## Work required
Output, without alteration, the first line of the entries and each line after it, stopping with the line that contains "state (R105). -/".

** Source records follows **

/-- The Departure Scheduler's state: the buckets (R83) and the round-robin pointers (R94). -/
structure Departure where
  tenant : Vector Bucket 8
  timing : Bucket
  reflect : PerLink Bucket
  pacing : PerLink Bucket
  pointer : PerLink Tenant
deriving DecidableEq, Repr

/-! ## Site time and pulse outputs (chapter 6) -/

/-- The servo state (R105). -/
inductive ServoState where
  | freeRun
  | acquiring
  | locked
  | holdover
deriving DecidableEq, Repr

/-- The timing configuration record (R104). -/
structure TimingConfig where
  comp : Nat
  stepLimit : Nat
  lockThreshold : Nat
  lockCount : Nat
  unlockCount : Nat
  gainShift : Nat
  holdoverLimit : Nat
deriving DecidableEq, Repr

/-- The servo record (R105): f and slew in ppb, the phase error in ns. -/
structure Servo where
  state : ServoState
  f : Int
  slew : Int
  slewEnd : Option Ns
  reference : Option Ns
  phaseError : Option Int
  lockCtr : Nat
  unlockCtr : Nat
  holdoverStart : Option Ns
  /-- The expiry of the holdover limit's timer while it runs (R113, R118). -/
  holdoverEnds : Option Ns
  accepted : BitVec 32
  rejected : BitVec 32
  steps : BitVec 32
deriving DecidableEq, Repr

/-- Site time (R102): seconds, nanoseconds, and a fraction in units of 2^-32 ns. -/
structure SiteTime where
  seconds : Nat
  nanos : Nat
  frac : Nat
deriving DecidableEq, Repr

/-- The squelch policy of a pulse output (R115). -/
inductive Squelch where
  | always
  | lockedOrHoldover
deriving DecidableEq, Repr

/-- The configurable fields of a pulse-output record (R115): ns, ms. -/
structure PulseConfig where
  advance : Nat
  width : Nat
  policy : Squelch
deriving DecidableEq, Repr

/-- The read-only fields of a pulse-output record (R115); the pin follows the level (R179). -/
structure PulseUnit where
  high : Bool
  fall : Option Instant
  pulses : BitVec 32
deriving DecidableEq, Repr

/-- The Time Unit's state (R101 to R105, R115). -/
structure TimeUnit where
  elapsed : Instant
  site : SiteTime
  valid : Bool
  servo : Servo
  pulses : Vector PulseUnit 4
deriving DecidableEq, Repr

/-! ## The share schedule (chapter 8) -/

/-- A schedule entry (R129). -/
structure ScheduleEntry where
  time : Nat
  set : SetId
  tag : Nat
deriving DecidableEq, Repr

/-- The record of one event of firing (R129). -/
structure Firing where
  count : Nat
  time : Nat
  set : SetId
  tag : Nat
  siteSeconds : Nat
  siteNanos : Nat
  elapsed : Ns
deriving DecidableEq, Repr

/-- The firing record (R129). -/
structure FiringRecord where
  fired : BitVec 32
  last : Option Firing
deriving DecidableEq, Repr

/-! ## Path qualification (chapter 9) -/

/-- The kind of a step (R139). -/
inductive StepKind where
  | load
  | probe
  | wait
deriving DecidableEq, Repr

/-- A step record (R139). -/
structure StepRecord where
  kind : StepKind
  length : Nat
  rate : Nat
  interval : Nat
  settle : Nat
  measure : Nat
  recover : Nat
  maxLoss : Nat
  maxRoundTrip : Nat
  maxVariation : Nat
  last : Bool
deriving DecidableEq, Repr

/-- The state of a programme context (R141). -/
inductive RunState where
  | idle
  | settle
  | measure
  | recover
  | passed
  | failed
  | aborted
deriving DecidableEq, Repr

/-- The generator of a run (R146): none, the credit account of a LOAD step, or the next probe time. The residue of the
account counts 2^-16 ns of a kbit/s: the counter's own unit, so that the due times are exact. -/
inductive Generator where
  | none
  | load (credit residue : Nat) (last : Instant)
  | probe (next : Instant)
deriving DecidableEq, Repr

/-- A programme context (R141). -/
structure Context where
  state : RunState
  runNo : BitVec 8
  inService : Bool
  cause : Cause
  first : Option (Fin 32)
  last : Option (Fin 32)
  current : Option (Fin 32)
  step : Option StepRecord
  testKey : Option FlowKey
  slot : Option Nat
  phaseEnd : Option Instant
  gen : Generator
  nextSeq : BitVec 32
  range : Option (BitVec 32 × BitVec 32)
  sent : BitVec 32
  returned : BitVec 32
  minRt : Option Nat
  maxRt : Option Nat
  sumRt : BitVec 64
deriving DecidableEq, Repr

/-- A result record (R142). -/
structure StepResult where
  link : Link
  runNo : BitVec 8
  kind : StepKind
  sent : BitVec 32
  returned : BitVec 32
  excess : Nat
  loss : Nat
  minRt : Option Nat
  meanRt : Option Nat
  maxRt : Option Nat
  pass : Bool
  writtenAt : Ns
deriving DecidableEq, Repr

** End of Source records **

## Solution to this task
/-- The Departure Scheduler's state: the buckets (R83) and the round-robin pointers (R94). -/
structure Departure where
  tenant : Vector Bucket 8
  timing : Bucket
  reflect : PerLink Bucket
  pacing : PerLink Bucket
  pointer : PerLink Tenant
deriving DecidableEq, Repr

/-! ## Site time and pulse outputs (chapter 6) -/

/-- The servo state (R105). -/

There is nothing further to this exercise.